I streamed tweets using the following code

class CustomStreamListener(tweepy.StreamListener):
    def on_data(self, data):
        try:
            with open('brasil.json', 'a') as f:
                f.write(data)
                return True
        except BaseException as e:
            print("Error on_data: %s" % str(e))
        return True

Now I have a json file (brasil.json). I want to open it on python to do sentiment analysis but I can't find a way. I managed to open the first tweet using this:

with open('brasil.json') as f:
    for line in f:
        tweets.append(json.loads(line))

but it doesn't read all the other tweets. Any idea?

Diego Marino
  • 79
  • 1
  • 13
  • Your code works when I test it. What is the length of your final `tweets` list? I ran your `CustomStreamListener` for about a minute and got 1,813 tweets, then ran your code to read the saved `json` and `tweets` list is 1,813 long. So, I can't reproduce reading only one tweet, it reads all tweets. Check the length of your `tweets` list again? – chickity china chinese chicken Dec 15 '18 at 01:10
  • I also have around 2000 tweets (if I open it with excel).

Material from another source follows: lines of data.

-- ==== Sys2Proof/Machine/Codec.lean ====
section
/-! DEFINITION. PixelCodec: pixel words, the two packed formats and the expansion (42_codec.md). -/

namespace Sys2Proof.Machine

/-- One RGBA8888 pixel (30_encoding.md R88). -/
structure Pixel where
  r : Byte
  g : Byte
  b : Byte
  a : Byte
  deriving DecidableEq, Repr

/-- The pixel of a pixel word (30_encoding.md R88). -/
def pixelOf (w : Word) : Pixel :=
  { r := w.extractLsb' 0 8, g := w.extractLsb' 8 8, b := w.extractLsb' 16 8, a := w.extractLsb' 24 8 }

/-- `pixelWord(r, g, b, a) = {a, b, g, r}` (30_encoding.md R88). -/
def pixelWord (p : Pixel) : Word := p.a ++ p.b ++ p.g ++ p.r

/-- `pack565`: the top 5, 6 and 5 bits (42_codec.md R140). -/
def pack565 (p : Pixel) : Half := p.r.extractLsb' 3 5 ++ p.g.extractLsb' 2 6 ++ p.b.extractLsb' 3 5

/-- A field of `bits` bits expanded to 8 bits: (f * 255 + max div 2) div max, with max = 2^bits - 1
(42_codec.md R142, R146). -/
def expandField (bits f : Nat) : Byte :=
  BitVec.ofNat 8 ((f * 255 + (2 ^ bits - 1) / 2) / (2 ^ bits - 1))

/-- `unpack565` (42_codec.md R142). -/
def unpack565 (p : Half) : Pixel :=
  { r := expandField 5 (p.extractLsb' 11 5).toNat
    g := expandField 6 (p.extractLsb' 5 6).toNat
    b := expandField 5 (p.extractLsb' 0 5).toNat
    a := 255#8 }

/-- `pack4444`: the top 4 bits of each channel (42_codec.md R144). -/
def pack4444 (p : Pixel) : Half :=
  p.r.extractLsb' 4 4 ++ p.g.extractLsb' 4 4 ++ p.b.extractLsb' 4 4 ++ p.a.extractLsb' 4 4

/-- `unpack4444` (42_codec.md R146). -/
def unpack4444 (p : Half) : Pixel :=
  { r := expandField 4 (p.extractLsb' 12 4).toNat
    g := expandField 4 (p.extractLsb' 8 4).toNat
    b := expandField 4 (p.extractLsb' 4 4).toNat
    a := expandField 4 (p.extractLsb' 0 4).toNat }

/-- `expand(r, g, b)`: alpha 255 (42_codec.md R148). -/
def expandPixel (r g b : Byte) : Pixel := { r := r, g := g, b := b, a := 255#8 }

/-- A packed word in a register: bits [31:16] zero (30_encoding.md R89, R90). -/
def packedWord (k : Half) : Word := k.setWidth 32

end Sys2Proof.Machine
end

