-- ==== Sys2Proof/WellFormed.lean ====
section
/-! DEFINITION. Which commands a command word can hold: the one field value that 30_encoding.md reserves. -/

namespace Sys2Proof

/-- STEP = 3 of a QNOISE is reserved (30_encoding.md R84); every other field takes any value. -/
def Instr.wellFormed : Instr → Bool
  | .qnoise _ step => step != 3#2
  | .nop | .noise | .bayer _ | .qord _ | .pack565 | .unpack565 | .pack4444 | .unpack4444 | .expand
  | .dpix4444 | .dpix565 | .frame => true

end Sys2Proof
end

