-- ==== Sys2Proof/Machine/Float.lean ====
section
/-! DEFINITION. Binary32 arithmetic (00_scope.md R9), rounding to an integer (R10) and the primitives of R13.

A finite pattern is the integer `F32.scaled` in units of 2^-149, the least positive binary32; every operation
computes its exact result in such units and rounds it once. -/

namespace Sys2Proof.Machine

/-- The sign bit. -/
def F32.sign (f : F32) : Bool := f.getLsbD 31

/-- The exponent field, bits [30:23]. -/
def F32.expField (f : F32) : Nat := (f.extractLsb' 23 8).toNat

/-- The fraction field, bits [22:0]. -/
def F32.fracField (f : F32) : Nat := (f.extractLsb' 0 23).toNat

/-- The pattern is a number: neither an infinity nor a NaN. -/
def F32.isFinite (f : F32) : Bool := F32.expField f != 255

/-- The magnitude of a finite pattern in units of 2^-149 (IEEE 754 binary32: subnormal when the exponent field is
0, a leading one otherwise). -/
def F32.magnitude (f : F32) : Nat :=
  if F32.expField f = 0 then F32.fracField f
  else (2 ^ 23 + F32.fracField f) * 2 ^ (F32.expField f - 1)

/-- The value of a finite pattern in units of 2^-149. -/
def F32.scaled (f : F32) : Int :=
  if F32.sign f then - (F32.magnitude f : Int) else (F32.magnitude f : Int)

/-- The number 1 in units of 2^-149. -/
def F32.unit : Nat := 2 ^ 149

/-- The quotient num / den rounded to the nearest integer, ties to even; den is positive. -/
def roundEven (num den : Nat) : Nat :=
  let q := num / den
  let r := num % den
  if 2 * r < den then q
  else if den < 2 * r then q + 1
  else q + q % 2

/-- The pattern of a sign and a magnitude field (exponent and fraction, bits [30:0]); a magnitude past the largest
finite one is infinity (IEEE 754 overflow under round to nearest). -/
def F32.pack (neg : Bool) (mag : Nat) : F32 :=
  BitVec.ofBool neg ++ BitVec.ofNat 31 (min mag 0x7F800000)

/-- The binary32 nearest to ±(num / den) units of 2^-149, ties to even (00_scope.md R9). With e the exponent that
leaves 24 significant bits, the magnitude field is e * 2^23 plus the rounded significand: a carry out of the
significand moves the exponent by one. -/
def F32.ofRatio (neg : Bool) (num den : Nat) : F32 :=
  let e := Nat.log2 (num / den) - 23
  F32.pack neg (e * 2 ^ 23 + roundEven num (den * 2 ^ e))

/-- The sign of a zero sum: negative only when both operands are negative (IEEE 754, round to nearest). -/
def F32.zeroSum (a b : F32) : F32 := F32.pack (F32.sign a && F32.sign b) 0

/-- `fadd` (00_scope.md R9). Log 12 for operands that are not finite. -/
def fadd (a b : F32) : F32 :=
  if F32.isFinite a && F32.isFinite b then
    let s := F32.scaled a + F32.scaled b
    if s = 0 then F32.zeroSum a b else F32.ofRatio (decide (s < 0)) s.natAbs 1
  else Config.nonFiniteResult a b

/-- Negation: the sign bit flipped. -/
def fneg (a : F32) : F32 := a ^^^ 0x80000000#32

/-- `fsub` (00_scope.md R9). -/
def fsub (a b : F32) : F32 := fadd a (fneg b)

/-- `fmul` (00_scope.md R9). -/
def fmul (a b : F32) : F32 :=
  if F32.isFinite a && F32.isFinite b then
    F32.ofRatio (F32.sign a != F32.sign b) (F32.magnitude a * F32.magnitude b) F32.unit
  else Config.nonFiniteResult a b

/-- `fdiv` (00_scope.md R9). -/
def fdiv (a b : F32) : F32 :=
  if F32.isFinite a && F32.isFinite b && F32.magnitude b != 0 then
    F32.ofRatio (F32.sign a != F32.sign b) (F32.magnitude a * F32.unit) (F32.magnitude b)
  else Config.nonFiniteResult a b

/-- `f32(i)`: the binary32 of a natural number (00_scope.md R13; exact below 2^24). -/
def f32 (i : Nat) : F32 := F32.ofRatio false (i * F32.unit) 1

/-- The constant 0.5. -/
def f32Half : F32 := 0x3F000000#32

/-- `trunc(v)`: the integer part of v, rounded toward zero (00_scope.md R13). -/
def ftrunc (v : F32) : F32 :=
  if F32.isFinite v then
    F32.ofRatio (F32.sign v) (F32.magnitude v / F32.unit * F32.unit) 1
  else Config.nonFiniteResult v v

/-- `frac(v) = v - trunc(v)` (00_scope.md R13). -/
def ffrac (v : F32) : F32 := fsub v (ftrunc v)

/-- `clamp` on binary32 values (00_scope.md R13). -/
def fclamp (v lo hi : F32) : F32 :=
  if F32.isFinite v then
    if F32.scaled v < F32.scaled lo then lo
    else if F32.scaled hi < F32.scaled v then hi
    else v
  else Config.nonFiniteResult lo hi

/-- `roundTie(u)` (00_scope.md R10). -/
def roundTie (tie : TieRule) (u : F32) : Int :=
  if F32.isFinite u then
    let f := F32.scaled u / (F32.unit : Int)
    let d := F32.scaled u - f * (F32.unit : Int)
    if (F32.unit : Int) < 2 * d then f + 1
    else if 2 * d < (F32.unit : Int) then f
    else
      match tie with
      | .away => if 0 < F32.scaled u then f + 1 else f
      | .even => if f % 2 = 0 then f else f + 1
  else Config.nonFiniteRound u

/-- `clamp` on integers (00_scope.md R11, R13). -/
def iclamp (v lo hi : Int) : Int := if v < lo then lo else if hi < v then hi else v

/-- An integer clamped to 0..255, as a channel value (00_scope.md R11: it saturates and never wraps). -/
def saturate (v : Int) : Byte := BitVec.ofInt 8 (iclamp v 0 255)

/-- `sext_32(b)` of an integer (00_scope.md R12). -/
def sext32 (b : Int) : Word := BitVec.ofInt 32 b

end Sys2Proof.Machine
end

But in python I get this error: json.decoder.JSONDecodeError: Expecting value: line 2 column 1 (char 1) – Diego Marino Dec 15 '18 at 02:29
  • It seems like there is missing data (the "Expecting value") or the data written is inconsistent. What does `"line 2 column 1 (char 1)"` look like when you load the file in in Excel? (line 2, column 1) – chickity china chinese chicken Dec 15 '18 at 02:40
  • When I open in excel I have all the tweets in the odd number if rows. The even numbers are blank – Diego Marino Dec 15 '18 at 02:42
  • ok there are 2 easy fixes: you can either 1) read only the odd number rows (`for n, line in enumerate(f):`), or 2) use `try / except` with `except json.decoder.JSONDecodeError: pass`. Try whichever one you prefer and see if it works. Or, if you'd prefer I could put them in an answer, as it's difficult to format code in comments – chickity china chinese chicken Dec 15 '18 at 02:49
  • Please, i would appreciate that – Diego Marino Dec 15 '18 at 02:53
  • No sample data was provided but I guess you have a JSON stream, so [How to extract multiple JSON objects from one file?](https://stackoverflow.com/questions/27907633/how-to-extract-multiple-json-objects-from-one-file) might help future visitors. – ggorlen Sep 29 '22 at 18:42

1 Answers1

1

From comments: after examining the contents of the json data-file, all the tweets are in the odd number if rows. The even numbers are blank.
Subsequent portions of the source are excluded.